■ **Exercise instructions**:
Reproduce the entries exactly as they appear below.

Record set Start Marker

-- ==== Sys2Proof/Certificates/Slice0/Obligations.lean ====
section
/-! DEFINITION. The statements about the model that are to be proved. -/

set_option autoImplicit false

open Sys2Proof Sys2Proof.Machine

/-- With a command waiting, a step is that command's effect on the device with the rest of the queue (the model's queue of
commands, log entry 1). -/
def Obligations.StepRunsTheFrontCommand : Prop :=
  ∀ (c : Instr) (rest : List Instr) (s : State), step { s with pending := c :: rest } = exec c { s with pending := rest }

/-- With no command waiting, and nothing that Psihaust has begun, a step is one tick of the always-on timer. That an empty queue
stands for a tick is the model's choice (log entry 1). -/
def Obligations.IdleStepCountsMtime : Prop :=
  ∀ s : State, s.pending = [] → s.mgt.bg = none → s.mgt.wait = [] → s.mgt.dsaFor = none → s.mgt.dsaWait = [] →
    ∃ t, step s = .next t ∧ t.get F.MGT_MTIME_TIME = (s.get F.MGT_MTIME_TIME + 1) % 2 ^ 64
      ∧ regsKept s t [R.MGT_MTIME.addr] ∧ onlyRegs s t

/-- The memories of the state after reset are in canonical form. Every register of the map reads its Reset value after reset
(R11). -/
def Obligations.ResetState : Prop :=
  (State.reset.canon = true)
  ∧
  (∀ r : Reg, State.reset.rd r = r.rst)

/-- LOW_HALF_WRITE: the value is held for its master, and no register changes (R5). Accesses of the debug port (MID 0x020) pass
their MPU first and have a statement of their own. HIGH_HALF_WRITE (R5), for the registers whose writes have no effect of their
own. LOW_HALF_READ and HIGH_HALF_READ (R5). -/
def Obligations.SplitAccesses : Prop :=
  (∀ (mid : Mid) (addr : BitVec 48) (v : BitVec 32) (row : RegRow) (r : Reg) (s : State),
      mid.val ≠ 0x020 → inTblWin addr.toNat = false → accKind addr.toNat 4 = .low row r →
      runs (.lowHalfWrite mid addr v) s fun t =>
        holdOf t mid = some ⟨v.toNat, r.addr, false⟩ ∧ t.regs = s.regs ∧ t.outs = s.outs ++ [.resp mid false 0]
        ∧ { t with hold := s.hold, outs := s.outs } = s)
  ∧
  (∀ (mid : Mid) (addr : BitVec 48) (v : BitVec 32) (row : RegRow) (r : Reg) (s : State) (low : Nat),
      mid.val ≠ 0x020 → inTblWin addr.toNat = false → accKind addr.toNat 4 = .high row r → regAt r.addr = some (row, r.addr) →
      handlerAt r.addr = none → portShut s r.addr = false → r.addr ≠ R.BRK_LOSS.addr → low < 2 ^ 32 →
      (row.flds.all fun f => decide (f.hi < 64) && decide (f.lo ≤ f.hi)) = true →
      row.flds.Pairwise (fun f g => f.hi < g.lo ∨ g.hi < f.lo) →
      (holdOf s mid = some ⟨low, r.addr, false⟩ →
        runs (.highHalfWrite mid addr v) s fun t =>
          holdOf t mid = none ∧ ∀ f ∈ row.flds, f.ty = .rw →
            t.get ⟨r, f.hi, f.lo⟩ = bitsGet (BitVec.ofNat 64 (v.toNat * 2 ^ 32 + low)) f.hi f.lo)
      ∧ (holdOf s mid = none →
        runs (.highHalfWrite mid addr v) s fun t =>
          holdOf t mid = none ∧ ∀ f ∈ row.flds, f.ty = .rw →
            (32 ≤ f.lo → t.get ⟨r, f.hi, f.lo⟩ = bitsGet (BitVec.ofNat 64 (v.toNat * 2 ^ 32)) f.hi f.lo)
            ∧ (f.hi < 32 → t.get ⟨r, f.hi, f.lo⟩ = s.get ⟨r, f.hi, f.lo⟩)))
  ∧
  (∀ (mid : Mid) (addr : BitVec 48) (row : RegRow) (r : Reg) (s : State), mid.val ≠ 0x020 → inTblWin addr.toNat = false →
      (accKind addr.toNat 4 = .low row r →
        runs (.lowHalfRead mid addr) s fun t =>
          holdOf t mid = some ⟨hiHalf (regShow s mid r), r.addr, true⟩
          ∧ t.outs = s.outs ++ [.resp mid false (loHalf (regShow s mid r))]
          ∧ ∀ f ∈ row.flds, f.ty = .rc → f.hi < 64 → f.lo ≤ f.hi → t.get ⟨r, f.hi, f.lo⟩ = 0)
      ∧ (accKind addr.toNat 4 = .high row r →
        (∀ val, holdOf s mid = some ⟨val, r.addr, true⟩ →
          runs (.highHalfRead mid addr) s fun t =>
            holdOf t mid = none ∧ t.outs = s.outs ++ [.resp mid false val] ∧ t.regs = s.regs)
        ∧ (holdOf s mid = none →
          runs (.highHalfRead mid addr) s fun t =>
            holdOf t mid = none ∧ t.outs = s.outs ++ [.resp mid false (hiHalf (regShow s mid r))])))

Record set End Marker

■ **Your response**:
-- ==== Sys2Proof/Certificates/Slice0/Obligations.lean ====
section
/-! DEFINITION. The statements about the model that are to be proved. -/

set_option autoImplicit false

open Sys2Proof Sys2Proof.Machine

/-- With a command waiting, a step is that command's effect on the device with the rest of the queue (the model's queue of
commands, log entry 1). -/
def Obligations.StepRunsTheFrontCommand : Prop :=
  ∀ (c : Instr) (rest : List Instr) (s : State), step { s with pending := c :: rest } = exec c { s with pending := rest }

/-- With no command waiting, and nothing that Psihaust has begun, a step is one tick of the always-on timer. That an empty queue
stands for a tick is the model's choice (log entry 1). -/
def Obligations.IdleStepCountsMtime : Prop :=
  ∀ s : State, s.pending = [] → s.mgt.bg = none → s.mgt.wait = [] → s.mgt.dsaFor = none → s.mgt.dsaWait = [] →
    ∃ t, step s = .next t ∧ t.get F.MGT_MTIME_TIME = (s.get F.MGT_MTIME_TIME + 1) % 2 ^ 64
      ∧ regsKept s t [R.MGT_MTIME.addr] ∧ onlyRegs s t

/-- The memories of the state after reset are in canonical form. Every register of the map reads its Reset value after reset
(R11). -/
def Obligations.ResetState : Prop :=
  (State.reset.canon = true)
  ∧
  (∀ r : Reg, State.reset.rd r = r.rst)

/-- LOW_HALF_WRITE: the value is held for its master, and no register changes (R5). Accesses of the debug port (MID 0x020) pass
their MPU first and have a statement of their own. HIGH_HALF_WRITE (R5), for the registers whose writes have no effect of their
own. LOW_HALF_READ and HIGH_HALF_READ (R5). -/
def Obligations.SplitAccesses : Prop :=
  (∀ (mid : Mid) (addr : BitVec 48) (v : BitVec 32) (row : RegRow) (r : Reg) (s : State),
      mid.val ≠ 0x020 → inTblWin addr.toNat = false → accKind addr.toNat 4 = .low row r →
      runs (.lowHalfWrite mid addr v) s fun t =>
        holdOf t mid = some ⟨v.toNat, r.addr, false⟩ ∧ t.regs = s.regs ∧ t.outs = s.outs ++ [.resp mid false 0]
        ∧ { t with hold := s.hold, outs := s.outs } = s)
  ∧
  (∀ (mid : Mid) (addr : BitVec 48) (v : BitVec 32) (row : RegRow) (r : Reg) (s : State) (low : Nat),
      mid.val ≠ 0x020 → inTblWin addr.toNat = false → accKind addr.toNat 4 = .high row r → regAt r.addr = some (row, r.addr) →
      handlerAt r.addr = none → portShut s r.addr = false → r.addr ≠ R.BRK_LOSS.addr → low < 2 ^ 32 →
      (row.flds.all fun f => decide (f.hi < 64) && decide (f.lo ≤ f.hi)) = true →
      row.flds.Pairwise (fun f g => f.hi < g.lo ∨ g.hi < f.lo) →
      (holdOf s mid = some ⟨low, r.addr, false⟩ →
        runs (.highHalfWrite mid addr v) s fun t =>
          holdOf t mid = none ∧ ∀ f ∈ row.flds, f.ty = .rw →
            t.get ⟨r, f.hi, f.lo⟩ = bitsGet (BitVec.ofNat 64 (v.toNat * 2 ^ 32 + low)) f.hi f.lo)
      ∧ (holdOf s mid = none →
        runs (.highHalfWrite mid addr v) s fun t =>
          holdOf t mid = none ∧ ∀ f ∈ row.flds, f.ty = .rw →
            (32 ≤ f.lo → t.get ⟨r, f.hi, f.lo⟩ = bitsGet (BitVec.ofNat 64 (v.toNat * 2 ^ 32)) f.hi f.lo)
            ∧ (f.hi < 32 → t.get ⟨r, f.hi, f.lo⟩ = s.get ⟨r, f.hi, f.lo⟩)))
  ∧
  (∀ (mid : Mid) (addr : BitVec 48) (row : RegRow) (r : Reg) (s : State), mid.val ≠ 0x020 → inTblWin addr.toNat = false →
      (accKind addr.toNat 4 = .low row r →
        runs (.lowHalfRead mid addr) s fun t =>
          holdOf t mid = some ⟨hiHalf (regShow s mid r), r.addr, true⟩
          ∧ t.outs = s.outs ++ [.resp mid false (loHalf (regShow s mid r))]
          ∧ ∀ f ∈ row.flds, f.ty = .rc → f.hi < 64 → f.lo ≤ f.hi → t.get ⟨r, f.hi, f.lo⟩ = 0)
      ∧ (accKind addr.toNat 4 = .high row r →
        (∀ val, holdOf s mid = some ⟨val, r.addr, true⟩ →
          runs (.highHalfRead mid addr) s fun t =>
            holdOf t mid = none ∧ t.outs = s.outs ++ [.resp mid false val] ∧ t.regs = s.regs)
        ∧ (holdOf s mid = none →
          runs (.highHalfRead mid addr) s fun t =>
            holdOf t mid = none ∧ t.outs = s.outs ++ [.resp mid false (hiHalf (regShow s mid r))])))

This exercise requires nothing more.